Statistical Analysis
Comparisons between the control and CHD populations were done with a two-sample t-test for continuous variables and chi-square or fisher’s exact test for categorical variables. Postmenstrual age (PMA) at pre-operative MRI demonstrated heterogeneity of variance and therefore was evaluated with a Mann-Whitney test. For comparison between cardiac diagnostic groupings, ANOVA with post-hoc Bonferroni contrasts was used to evaluate continuous variables and chi-square was used to evaluate categorical variables. DHCA time demonstrated heterogeneity of variance and therefore was analyzed using a Kruskal-Wallis test. To control for confounders when comparing brain metrics across groups, ANCOVA was performed.
To evaluate brain growth between the pre-operative and three-month MRIs, the value for each measurement at pre-operative MRI was subtracted from the three-month MRI value to obtain a delta value (delta metric). Because the term controls and three-month controls were from different populations, comparisons on delta metrics are confounded with random population effects. Therefore, a paired t-test was performed on pre-operative and three-month MRI brain metrics in CHD infants, and the mean change and confidence intervals for the control and CHD populations were estimated to identify differences in brain growth between the two groups.

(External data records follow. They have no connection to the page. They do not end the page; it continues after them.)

section
/-! SUPPORT. The status read (R175, R200): its window as it succeeds and as it fails, and what the busy wait and the gate make of its
byte (R203 to R212). -/

namespace Sys2Proof.Machine

/-! What the busy wait and the gate do with the result of a status read (R25). -/

section
variable {b : Byte} {rx : List Byte} {t : State}

theorem pollOutcome_ready (h : b.getLsbD 0 = false) :
    pollOutcome ⟨true, [b], t⟩ = setPhase (contPhase t.regs.cont) (countPoll t) := by
  have hbusy : busy (statusByte [b]) = false := h
  simp [pollOutcome, hbusy]

/-- The bound is compared with the count that this poll is already in (R205). -/
theorem pollOutcome_busy (h : b.getLsbD 0 = true) :
    pollOutcome ⟨true, [b], t⟩ =
      if t.params.maxPolls = some (t.regs.polls + 1) then raise .timeout (countPoll t) else setPhase .sleep (countPoll t) := by
  have hbusy : busy (statusByte [b]) = true := h
  simp [pollOutcome, hbusy, boundReached]

theorem pollOutcome_failed_halt (h : t.params.pollFailureMode = .halt) :
    pollOutcome ⟨false, rx, t⟩ = halt (countPoll t) := by
  simp [pollOutcome, h]

theorem pollOutcome_failed_error (h : t.params.pollFailureMode = .error) :
    pollOutcome ⟨false, rx, t⟩ = raise .busFailure (countPoll t) := by
  simp [pollOutcome, h]

theorem gateOutcome_passed (h : b.getLsbD 1 = true) : gateOutcome ⟨true, [b], t⟩ = setPhase .mutate t := by
  have hwel : wel (statusByte [b]) = true := h
  rw [gateOutcome, orBusFailure_of_ok _ rfl, if_pos hwel]

theorem gateOutcome_closed (h : b.getLsbD 1 = false) : gateOutcome ⟨true, [b], t⟩ = raise .welNotSet t := by
  have hwel : ¬ wel (statusByte [b]) = true := Bool.eq_false_iff.mp h
  rw [gateOutcome, orBusFailure_of_ok _ rfl, if_neg hwel]

theorem statusOutcome_poll {s : State} (r : TxnResult) (h : s.phase = .poll) : statusOutcome s r = pollOutcome r := by
  rw [statusOutcome, h]

theorem statusOutcome_welchk {s : State} (r : TxnResult) (h : s.phase = .welchk) : statusOutcome s r = gateOutcome r := by
  rw [statusOutcome, h]

end

/-! The window of a status read: the opcode, then one byte in. -/

/-- s after a status read that was answered with b. -/
def afterStatusRead (b : Byte) (s : State) : State := afterWindow [.w [0x05] true, .r 1 [b] true] s

/-- The segments of a status read that fails: the opcode alone, or the opcode and the read that fails (R161). -/
def failedStatusSegs (e : Env) (b : Byte) : List Seg :=
  if e.okAt 0 then [.w [0x05] true, .r 1 [b] false] else [.w [0x05] false]

section
variable {s : State} {b : Byte}

theorem runSegs_status_failed {e : Env} (hrx : e.rxAt 1 1 = [b]) (h : ¬ answersOk e 2) :
    runSegs [.w [0x05], .r 1] e = failedStatusSegs e b := by
  by_cases h0 : e.okAt 0 = true
  · rw [answersOk_succ_iff, answersOk_succ_iff] at h
    have h1 : e.okAt 1 = false := by simpa [answersOk, h0] using h
    simp [failedStatusSegs, runSegs_cons, runSeg, segWrite, segRead, h0, h1, hrx]
  · simp [failedStatusSegs, runSegs_cons, runSeg, segWrite, h0]

/-- A status read on a bus that does not fail gives its reader the byte. -/
theorem exec_status_ok (hrx : s.env.rxAt 1 1 = [b]) (h : answersOk s.env 2) :
    exec .readStatusRegister1 s = .next (statusOutcome s ⟨true, [b], afterStatusRead b s⟩) := by
  have hexec := exec_wire_read (i := .readStatusRegister1) (n := 1) [[0x05]] rfl nofun rfl h
  rw [List.length_singleton, hrx] at hexec
  exact hexec

/-! The poll (R203): each outcome but a failure, then the failure. -/

theorem exec_poll_ready (hp : s.phase = .poll) (hrx : s.env.rxAt 1 1 = [b]) (h : answersOk s.env 2) (hb : b.getLsbD 0 = false) :
    exec .readStatusRegister1 s = .next (setPhase (contPhase s.regs.cont) (countPoll (afterStatusRead b s))) := by
  rw [exec_status_ok hrx h, statusOutcome_poll _ hp, pollOutcome_ready hb]
  rfl

theorem exec_poll_timeout (hp : s.phase = .poll) (hrx : s.env.rxAt 1 1 = [b]) (h : answersOk s.env 2) (hb : b.getLsbD 0 = true)
    (hn : s.params.maxPolls = some (s.regs.polls + 1)) :
    exec .readStatusRegister1 s = .next (raise .timeout (countPoll (afterStatusRead b s))) := by
  rw [exec_status_ok hrx h, statusOutcome_poll _ hp, pollOutcome_busy hb, if_pos (by exact hn)]

theorem exec_poll_sleep (hp : s.phase = .poll) (hrx : s.env.rxAt 1 1 = [b]) (h : answersOk s.env 2) (hb : b.getLsbD 0 = true)
    (hn : s.params.maxPolls ≠ some (s.regs.polls + 1)) :
    exec .readStatusRegister1 s = .next (setPhase .sleep (countPoll (afterStatusRead b s))) := by
  rw [exec_status_ok hrx h, statusOutcome_poll _ hp, pollOutcome_busy hb, if_neg (by exact hn)]

/-- A failed poll is counted; what it received does not matter (R206 to R208). -/
theorem exec_poll_failed (hp : s.phase = .poll) (hrx : s.env.rxAt 1 1 = [b]) (h : ¬ answersOk s.env 2) :
    ∃ rx, exec .readStatusRegister1 s = .next (pollOutcome ⟨false, rx, afterWindow (failedStatusSegs s.env b) s⟩) := by
  have hok : (runSegs [.w [0x05], .r 1] s.env).all Seg.ok = false :=
    Bool.eq_false_iff.mpr fun hall => h ((runSegs_all_ok_iff ..).mp hall)
  refine ⟨(runSegs [.w [0x05], .r 1] s.env).flatMap Seg.received, ?_⟩
  rw [exec_wire (i := .readStatusRegister1) rfl nofun, ← hok, ← runSegs_status_failed hrx h]
  exact congrArg Host.Outcome.next (statusOutcome_poll _ hp)

end

end Sys2Proof.Machine
end

section
open Sys2Proof Sys2Proof.Machine

/-- Settles O26: the four ends of a poll, of which the failed one is split by POLL_FAILURE_MODE. -/
theorem pollOutcomes : Obligations.PollOutcomes := by
  intro s hp b hrx counted t
  refine ⟨fun hok hb => ?ready, exec_poll_timeout hp hrx, exec_poll_sleep hp hrx, fun hfail => ?failed⟩
  case ready =>
    rw [exec_poll_ready hp hrx hok hb]
    cases hc : s.regs.cont <;> rfl
  case failed =>
    obtain ⟨rx, hexec⟩ := exec_poll_failed hp hrx hfail
    refine ⟨fun hmode => hexec.trans ?halts, fun hmode => hexec.trans ?raises⟩
    case halts =>
      rw [pollOutcome_failed_halt (by exact hmode), halt, record, countPoll_trace, afterWindow, List.append_assoc]
      rfl
    case raises =>
      rw [pollOutcome_failed_error (by exact hmode)]
      rfl

/-- Settles O27: the gate reads bit 1 of the byte; its failed read is that of any wire command but the poll. -/
theorem gateOutcomes : Obligations.GateOutcomes := by
  intro s hp b hrx t
  refine ⟨fun hok hb => ?passed, fun hok hb => ?closed, fun hfail => ?failed⟩
  case passed =>
    rw [exec_status_ok hrx hok, statusOutcome_welchk _ hp, gateOutcome_passed hb]
    rfl
  case closed =>
    rw [exec_status_ok hrx hok, statusOutcome_welchk _ hp, gateOutcome_closed hb]
    rfl
  case failed =>
    rw [exec_wire_failed (i := .readStatusRegister1) rfl nofun (fun _ => by simp [hp]) hfail, segmentsOf,
      runSegs_status_failed hrx hfail]
    rfl

/-- Settles O41: `sleepStep` is that event and that phase. -/
theorem sleepStep : Obligations.SleepStep := fun _ => step_sleep

end

section
/-! SUPPORT. The busy wait as a run (R203 to R206): a poll and a `Sleep` for each byte with BUSY = 1, by induction over the bytes. -/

Three-month MRI brain metrics and delta metrics in CHD infants were further evaluated with simple linear regression to identify relationships to clinical factors. To compensate for the number of variables examined, alpha=0.01 was used to determine significance on simple regression analysis. Factors meeting this significance value were then included in a stepwise multiple regression model. Alpha =0.05 was used as the significance level for all other analyses in the study.
Results
Patient Population
Seventy-one infants were consented and enrolled in the study. Four were excluded after enrollment for positive postnatal genetic testing (n = 1; 45XY, der (13; 14) (q10; q10)) and absent or poor quality pre-operative MRI (n = 3). Ten infants did not have an MRI at three months of age, nine of whom died prior to this evaluation. Therefore, these infants were also excluded. Thus, 57 infants with CHD, 36 term controls and 23 three-month old controls were included in this study.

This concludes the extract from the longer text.